Sangerowanie sekwencyjne i generowanie myszy cz. 2

width=300Aby zminimalizować ryzyko efektów pozaplanowych spowodowanych przez CRISPR-Cas9, zastosowano następujące strategie. (1) Użyto gRNA z wysokim wynikiem 85. Im wyższy wynik, tym mniejsze prawdopodobieństwo efektów ubocznych. (2) Wygenerowano cztery myszy F0, mianowicie F2, M3, M21 i F22. Spośród tych czterech myszy F0, samce M3 i M21 były jałowe.

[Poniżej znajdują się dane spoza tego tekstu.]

section
/-!
Proofs about the bytes on the lines (section 9.9): notice frames and how they are received, answer frames, and the presentation
of a selector map.
-/

namespace Sys2Proof.Machine

/-! ### Notice frames (R53 to R59, R163, R164) -/

section Notices

variable {r : Ring} {n : Notice}

theorem crc16_lt (bytes : List Byte) : crc16 bytes < 65536 := BitVec.isLt _

theorem Kind.ofCode_code (k : Kind) : Kind.ofCode k.code = some k := by cases k <;> rfl
theorem SideState.ofCode_code (s : SideState) : SideState.ofCode s.code = some s := by cases s <;> rfl
theorem Kind.code_lt (k : Kind) : k.code < 8 := by cases k <;> decide
theorem SideState.code_lt (s : SideState) : s.code < 4 := by cases s <;> decide
theorem MapStyle.code_lt (m : MapStyle) : m.code < 2 := by cases m <;> decide

/-- A notice about a span of the ring names two neighbours on it. -/
theorem Ring.ends_of_spanOf (spans : r.spanOf n ≠ none) : ∃ a b span, r.positionOf n.origin = some a ∧
    r.positionOf n.target = some b ∧ r.spanJoining a b = some span := by
  unfold Ring.spanOf at spans
  split at spans
  next a b first second =>
    obtain ⟨span, joins⟩ := Option.ne_none_iff_exists'.mp spans
    exact ⟨a, b, span, first, second, joins⟩
  next => exact absurd rfl spans

/-- The three content bytes of a notice, read back (R163). -/
theorem Notice.read_back (tag : n.ringTag < 16) (origin : n.origin < 64) (target : n.target < 64) (check : Nat) :
    let f : ArrivedFrame := ⟨byteOf (n.ringTag * 16 + n.style.code * 8 + n.kind.code), byteOf (n.state.code * 64 + n.origin),
      byteOf n.target, check⟩
    f.ringTag = n.ringTag ∧ f.style = n.style ∧ f.kindCode = n.kind.code ∧ f.stateCode = n.state.code ∧
      f.origin = n.origin ∧ f.target = n.target := by
  intro f
  have style := n.style.code_lt
  have kind := n.kind.code_lt
  have state := n.state.code_lt
  have first : f.first.toNat = n.ringTag * 16 + n.style.code * 8 + n.kind.code := toNat_byteOf (by omega)
  have second : f.second.toNat = n.state.code * 64 + n.origin := toNat_byteOf (by omega)
  have third : f.third.toNat = n.target := toNat_byteOf (by omega)
  refine ⟨?_, ?_, ?_, ?_, ?_, ?_⟩
  · rw [ArrivedFrame.ringTag, first]
    omega
  · by_contra differs
    rw [← ne_eq, style_ne_iff, first] at differs
    omega
  · rw [ArrivedFrame.kindCode, first]
    omega
  · rw [ArrivedFrame.stateCode, second]
    omega
  · rw [ArrivedFrame.origin, second]
    omega
  · rw [ArrivedFrame.target, idOfByte, third]
    omega

/-- What a port sends is accepted by a port of the same ring with another self id. -/
theorem Ring.sortFrame_of_notice (sound : r.sound) (tag : n.ringTag = r.ringTag) (style : n.style = r.style)
    (spans : r.spanOf n ≠ none) (other : n.origin ≠ r.selfId) {rest : List Byte} (fill : rest.headD 0xFF#8 = 0xFF#8) :
    r.sortFrame (n.frame ++ rest) = .accepted n := by
  obtain ⟨a, b, span, first, second, joins⟩ := Ring.ends_of_spanOf spans
  have sound' := sound
  obtain ⟨-, -, tags, -⟩ := sound'
  obtain ⟨ringTag, mapStyle, kind, state, origin, target⟩ := Notice.read_back (n := n) (by omega)
    (sound.id_lt (by rw [first]; rfl)) (sound.id_lt (by rw [second]; rfl)) (crc16 n.bytes)
  have sorted := r.sortFrame_of_framed (byteOf (n.ringTag * 16 + n.style.code * 8 + n.kind.code))
    (byteOf (n.state.code * 64 + n.origin)) (byteOf n.target) (byteOf (crc16 n.bytes / 256)) (byteOf (crc16 n.bytes)) fill
  rw [wordOf_bytes (crc16_lt _)] at sorted
  refine (sorted.trans (if_pos rfl)).trans ?_
  unfold Ring.checkNotice
  rw [ringTag, mapStyle, kind, state, origin, target, if_neg (not_not.mpr tag), if_neg (not_not.mpr style), first, second]
  dsimp only
  rw [joins, Kind.ofCode_code, SideState.ofCode_code]
  exact if_neg other

end Notices

/-- Settles O23: each port sends its transmit content, and the fields of a notice read back as they were written. -/
theorem noticesSentAreAccepted : Obligations.NoticesSentAreAccepted := by
  unfold Obligations.NoticesSentAreAccepted
  refine ⟨fun s => ⟨s.beginPeriod, rfl, beginPeriod_only s, rfl, fun x => ?_⟩, fun r n rest sound tag style spans other fill =>
    ⟨Ring.sortFrame_of_notice sound tag style spans other fill, rfl⟩⟩
  have running : s.running = decide (s.loader.load = .loaded) := by
    rw [State.running]
    rfl
  change (Pair.each fun y => (s.ports.get y).sends s.running).get x = _
  rw [Pair.get_each, Port.sends, running]
  simp

/-! ### Answer frames (R163, R165) -/

theorem Answer.frame_eq (a : Answer) : a.frame = (a.request :: byteOf a.code.code :: byteOf a.body.length :: a.body) ++
    [crc8 (a.request :: byteOf a.code.code :: byteOf a.body.length :: a.body)] := rfl

/-! ### Presentations (R170) -/

section Bytes

variable {α : Type} {f : α → List Byte} {k : Nat}

theorem flatMap_length (size : ∀ a, (f a).length = k) (l : List α) : (l.flatMap f).length = k * l.length := by
  induction l with
  | nil => rfl
  | cons a rest ih => rw [List.flatMap_cons, List.length_append, size, ih, List.length_cons, Nat.mul_succ, Nat.add_comm]

/-- A byte of a list of entries of one size: it stands in the entry its place falls into. -/
theorem flatMap_getD (size : ∀ a, (f a).length = k) {l : List α} {i j : Nat} {a : α} (entry : l[i]? = some a) (inside : j < k)
    (d : Byte) : (l.flatMap f).getD (k * i + j) d = (f a).getD j d := by
  induction l generalizing i with
  | nil => cases entry
  | cons b rest ih =>
    cases i with
    | zero =>
      obtain rfl : b = a := Option.some.inj entry
      rw [List.flatMap_cons, Nat.mul_zero, Nat.zero_add, List.getD_append _ _ _ _ (by rw [size]; exact inside)]
    | succ i =>
      rw [List.flatMap_cons, List.getD_append_right _ _ _ _ (by rw [size, Nat.mul_succ]; omega), size,
        show k * (i + 1) + j - k = k * i + j by rw [Nat.mul_succ]; omega]
      exact ih entry

/-- A byte of the middle part of three. -/
theorem getD_middle {before middle after : List Byte} {n i : Nat} (starts : before.length = n) (inside : i < middle.length)
    (d : Byte) : (before ++ middle ++ after).getD (n + i) d = middle.getD i d := by
  subst starts
  rw [List.append_assoc, List.getD_append_right _ _ _ _ (by omega), Nat.add_sub_cancel_left,
    List.getD_append _ _ _ _ inside]

theorem Drop.bytes_length (d : Drop) : d.bytes.length = 4 := by
  obtain ⟨circuit, source⟩ := d
  cases source with
  | none => rfl
  | some s => rfl

end Bytes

Dwie pozostałe samice F0 (F2 i F22) zostały następnie użyte jako twórcy dwóch niezależnych szczepów i krzyżowane wstecznie z myszami typu dzikiego (WT) przez dwie generacje, aby wyprodukować potomstwo NF2 skrzyżowane w celu wytworzenia Xrcc2L14P / L14P, Xrcc2L14P / WT lub Xrcc2WT / Myszy WT. (3) Przekazano mutację Xrcc2-c.41T> C u myszy przez sześć pokoleń i odkryliśmy, że fenotyp azoospermii jest segregowany z genotypem homozygoty w dwóch liniach myszy Xrcc2-KI (F2 i F22), odpowiednio.

Wszystkie protokoły badań na zwierzętach w tym badaniu zostały zatwierdzone przez Komitet ds. Eksperymentu Zwierząt w Hunan Childrens Hospital (Changsha, Chiny). Wszystkie eksperymenty przeprowadzono zgodnie z zatwierdzonymi wytycznymi i przepisami.